=== What needs to be done ===
Where does the string "decide" appear? Copy every line of the entries below that holds it.

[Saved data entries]
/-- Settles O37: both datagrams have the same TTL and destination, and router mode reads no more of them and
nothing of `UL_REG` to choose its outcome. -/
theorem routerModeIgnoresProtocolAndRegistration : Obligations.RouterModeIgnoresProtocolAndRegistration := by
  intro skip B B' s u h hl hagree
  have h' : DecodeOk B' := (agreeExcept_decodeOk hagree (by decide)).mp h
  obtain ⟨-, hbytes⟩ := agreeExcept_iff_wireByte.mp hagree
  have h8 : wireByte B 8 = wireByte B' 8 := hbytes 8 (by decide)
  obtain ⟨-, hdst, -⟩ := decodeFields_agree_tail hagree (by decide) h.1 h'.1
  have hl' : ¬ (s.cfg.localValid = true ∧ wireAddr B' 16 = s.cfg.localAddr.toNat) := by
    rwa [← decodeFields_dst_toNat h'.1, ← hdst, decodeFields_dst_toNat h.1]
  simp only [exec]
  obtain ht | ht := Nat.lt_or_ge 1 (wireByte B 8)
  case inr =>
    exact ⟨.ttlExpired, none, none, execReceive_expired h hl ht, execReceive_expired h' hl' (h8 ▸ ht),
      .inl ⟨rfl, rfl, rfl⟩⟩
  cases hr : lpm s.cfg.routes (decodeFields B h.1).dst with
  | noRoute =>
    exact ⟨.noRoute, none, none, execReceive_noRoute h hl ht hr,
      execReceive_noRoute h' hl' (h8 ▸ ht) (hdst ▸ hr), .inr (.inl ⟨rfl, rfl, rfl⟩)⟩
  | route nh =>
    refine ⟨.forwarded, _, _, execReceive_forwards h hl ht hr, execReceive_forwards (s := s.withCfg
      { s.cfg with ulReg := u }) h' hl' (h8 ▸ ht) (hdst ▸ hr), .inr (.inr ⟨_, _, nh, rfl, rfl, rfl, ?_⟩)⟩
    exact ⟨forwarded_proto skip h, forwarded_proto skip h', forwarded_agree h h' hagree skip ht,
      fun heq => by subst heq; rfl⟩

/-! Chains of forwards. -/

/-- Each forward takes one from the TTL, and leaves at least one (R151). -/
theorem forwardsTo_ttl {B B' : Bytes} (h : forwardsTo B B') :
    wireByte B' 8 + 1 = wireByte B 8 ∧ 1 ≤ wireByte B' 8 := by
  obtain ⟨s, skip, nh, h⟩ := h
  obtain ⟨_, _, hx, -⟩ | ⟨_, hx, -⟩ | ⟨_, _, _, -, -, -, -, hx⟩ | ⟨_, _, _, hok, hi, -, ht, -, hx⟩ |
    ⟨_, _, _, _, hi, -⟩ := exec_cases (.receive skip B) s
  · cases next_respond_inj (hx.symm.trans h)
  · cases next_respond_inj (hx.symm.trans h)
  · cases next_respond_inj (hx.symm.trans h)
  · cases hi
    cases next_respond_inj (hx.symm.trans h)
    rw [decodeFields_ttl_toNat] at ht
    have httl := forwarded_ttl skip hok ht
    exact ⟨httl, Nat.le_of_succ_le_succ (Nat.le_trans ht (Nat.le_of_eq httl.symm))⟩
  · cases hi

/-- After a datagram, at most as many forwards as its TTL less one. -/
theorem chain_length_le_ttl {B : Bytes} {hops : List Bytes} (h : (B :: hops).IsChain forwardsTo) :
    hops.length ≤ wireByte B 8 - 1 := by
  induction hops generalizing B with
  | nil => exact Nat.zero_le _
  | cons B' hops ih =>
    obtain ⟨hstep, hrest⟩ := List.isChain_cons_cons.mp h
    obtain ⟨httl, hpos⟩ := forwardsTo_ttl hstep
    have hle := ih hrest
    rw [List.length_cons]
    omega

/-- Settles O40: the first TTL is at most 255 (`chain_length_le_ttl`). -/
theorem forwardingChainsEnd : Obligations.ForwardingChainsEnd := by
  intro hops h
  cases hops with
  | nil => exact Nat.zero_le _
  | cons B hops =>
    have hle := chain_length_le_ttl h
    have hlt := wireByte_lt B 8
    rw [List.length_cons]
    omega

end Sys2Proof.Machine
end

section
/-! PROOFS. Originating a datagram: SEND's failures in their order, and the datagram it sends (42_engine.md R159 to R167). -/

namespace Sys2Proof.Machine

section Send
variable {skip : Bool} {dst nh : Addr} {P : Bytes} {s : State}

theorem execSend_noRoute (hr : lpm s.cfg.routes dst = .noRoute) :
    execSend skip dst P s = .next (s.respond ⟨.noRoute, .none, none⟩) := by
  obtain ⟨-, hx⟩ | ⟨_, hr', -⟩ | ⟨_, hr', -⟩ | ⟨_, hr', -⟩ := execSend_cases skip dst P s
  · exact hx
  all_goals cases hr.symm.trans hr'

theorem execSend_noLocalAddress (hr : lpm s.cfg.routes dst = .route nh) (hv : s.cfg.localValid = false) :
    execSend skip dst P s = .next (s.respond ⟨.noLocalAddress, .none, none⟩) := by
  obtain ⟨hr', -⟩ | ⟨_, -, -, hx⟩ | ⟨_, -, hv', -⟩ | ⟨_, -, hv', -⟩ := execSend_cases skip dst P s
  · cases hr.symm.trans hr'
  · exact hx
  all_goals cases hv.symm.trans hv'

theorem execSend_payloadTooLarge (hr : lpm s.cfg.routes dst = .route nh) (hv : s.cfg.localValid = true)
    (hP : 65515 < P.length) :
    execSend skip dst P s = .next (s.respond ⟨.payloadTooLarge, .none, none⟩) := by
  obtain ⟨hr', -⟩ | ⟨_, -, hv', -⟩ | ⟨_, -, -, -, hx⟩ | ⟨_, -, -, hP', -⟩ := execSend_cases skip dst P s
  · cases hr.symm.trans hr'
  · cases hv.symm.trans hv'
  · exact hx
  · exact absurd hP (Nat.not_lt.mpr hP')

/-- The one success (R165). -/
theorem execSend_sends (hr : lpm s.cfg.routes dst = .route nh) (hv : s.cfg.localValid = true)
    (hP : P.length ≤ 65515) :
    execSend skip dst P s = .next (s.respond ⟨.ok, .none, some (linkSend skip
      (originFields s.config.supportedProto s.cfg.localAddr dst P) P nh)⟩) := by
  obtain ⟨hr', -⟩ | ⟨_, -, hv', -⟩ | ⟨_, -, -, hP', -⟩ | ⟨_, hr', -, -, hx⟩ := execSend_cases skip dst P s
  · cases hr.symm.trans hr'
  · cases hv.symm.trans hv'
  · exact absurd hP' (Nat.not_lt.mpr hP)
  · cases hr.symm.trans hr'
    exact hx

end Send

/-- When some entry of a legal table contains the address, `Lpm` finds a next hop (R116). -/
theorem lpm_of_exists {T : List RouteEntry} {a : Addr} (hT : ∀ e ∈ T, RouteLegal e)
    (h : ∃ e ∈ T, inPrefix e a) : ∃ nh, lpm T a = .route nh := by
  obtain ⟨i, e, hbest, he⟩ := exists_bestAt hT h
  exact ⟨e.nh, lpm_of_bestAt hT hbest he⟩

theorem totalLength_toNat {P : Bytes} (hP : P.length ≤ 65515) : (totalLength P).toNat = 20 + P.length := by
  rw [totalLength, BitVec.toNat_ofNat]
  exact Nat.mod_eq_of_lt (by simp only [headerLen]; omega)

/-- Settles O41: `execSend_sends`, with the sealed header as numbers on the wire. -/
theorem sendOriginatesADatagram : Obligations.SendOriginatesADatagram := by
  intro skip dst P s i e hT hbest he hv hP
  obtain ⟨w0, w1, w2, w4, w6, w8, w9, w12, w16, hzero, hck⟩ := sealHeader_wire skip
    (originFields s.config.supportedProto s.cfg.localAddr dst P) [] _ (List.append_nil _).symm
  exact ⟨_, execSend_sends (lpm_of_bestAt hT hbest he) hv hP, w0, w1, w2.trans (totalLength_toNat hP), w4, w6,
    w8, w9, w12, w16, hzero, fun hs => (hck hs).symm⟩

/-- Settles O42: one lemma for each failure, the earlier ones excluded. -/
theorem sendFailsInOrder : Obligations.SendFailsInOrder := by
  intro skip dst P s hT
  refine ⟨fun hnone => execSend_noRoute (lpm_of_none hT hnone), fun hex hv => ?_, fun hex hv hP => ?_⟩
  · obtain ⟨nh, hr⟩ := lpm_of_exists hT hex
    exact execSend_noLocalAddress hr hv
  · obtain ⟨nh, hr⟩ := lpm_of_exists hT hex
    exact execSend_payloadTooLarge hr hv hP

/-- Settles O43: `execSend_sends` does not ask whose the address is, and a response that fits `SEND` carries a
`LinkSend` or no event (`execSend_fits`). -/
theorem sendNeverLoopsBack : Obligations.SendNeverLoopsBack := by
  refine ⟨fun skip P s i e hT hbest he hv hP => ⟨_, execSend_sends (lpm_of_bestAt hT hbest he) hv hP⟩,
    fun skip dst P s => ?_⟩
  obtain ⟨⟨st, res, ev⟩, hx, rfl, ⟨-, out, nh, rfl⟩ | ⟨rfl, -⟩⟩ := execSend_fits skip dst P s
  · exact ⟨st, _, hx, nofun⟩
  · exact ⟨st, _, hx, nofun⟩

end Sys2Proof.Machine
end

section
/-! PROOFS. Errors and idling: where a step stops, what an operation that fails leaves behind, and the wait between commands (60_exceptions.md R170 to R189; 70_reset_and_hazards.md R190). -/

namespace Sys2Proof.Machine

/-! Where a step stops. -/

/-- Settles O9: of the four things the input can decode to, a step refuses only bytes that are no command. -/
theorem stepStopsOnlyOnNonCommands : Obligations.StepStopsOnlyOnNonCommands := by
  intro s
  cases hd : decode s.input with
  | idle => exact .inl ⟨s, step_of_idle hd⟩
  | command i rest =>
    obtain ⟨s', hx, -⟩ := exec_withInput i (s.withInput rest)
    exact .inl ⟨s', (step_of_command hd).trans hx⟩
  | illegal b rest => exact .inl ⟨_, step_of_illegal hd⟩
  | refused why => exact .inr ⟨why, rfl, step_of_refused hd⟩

=== Exercise output ===
  have h' : DecodeOk B' := (agreeExcept_decodeOk hagree (by decide)).mp h
  have h8 : wireByte B 8 = wireByte B' 8 := hbytes 8 (by decide)
  obtain ⟨-, hdst, -⟩ := decodeFields_agree_tail hagree (by decide) h.1 h'.1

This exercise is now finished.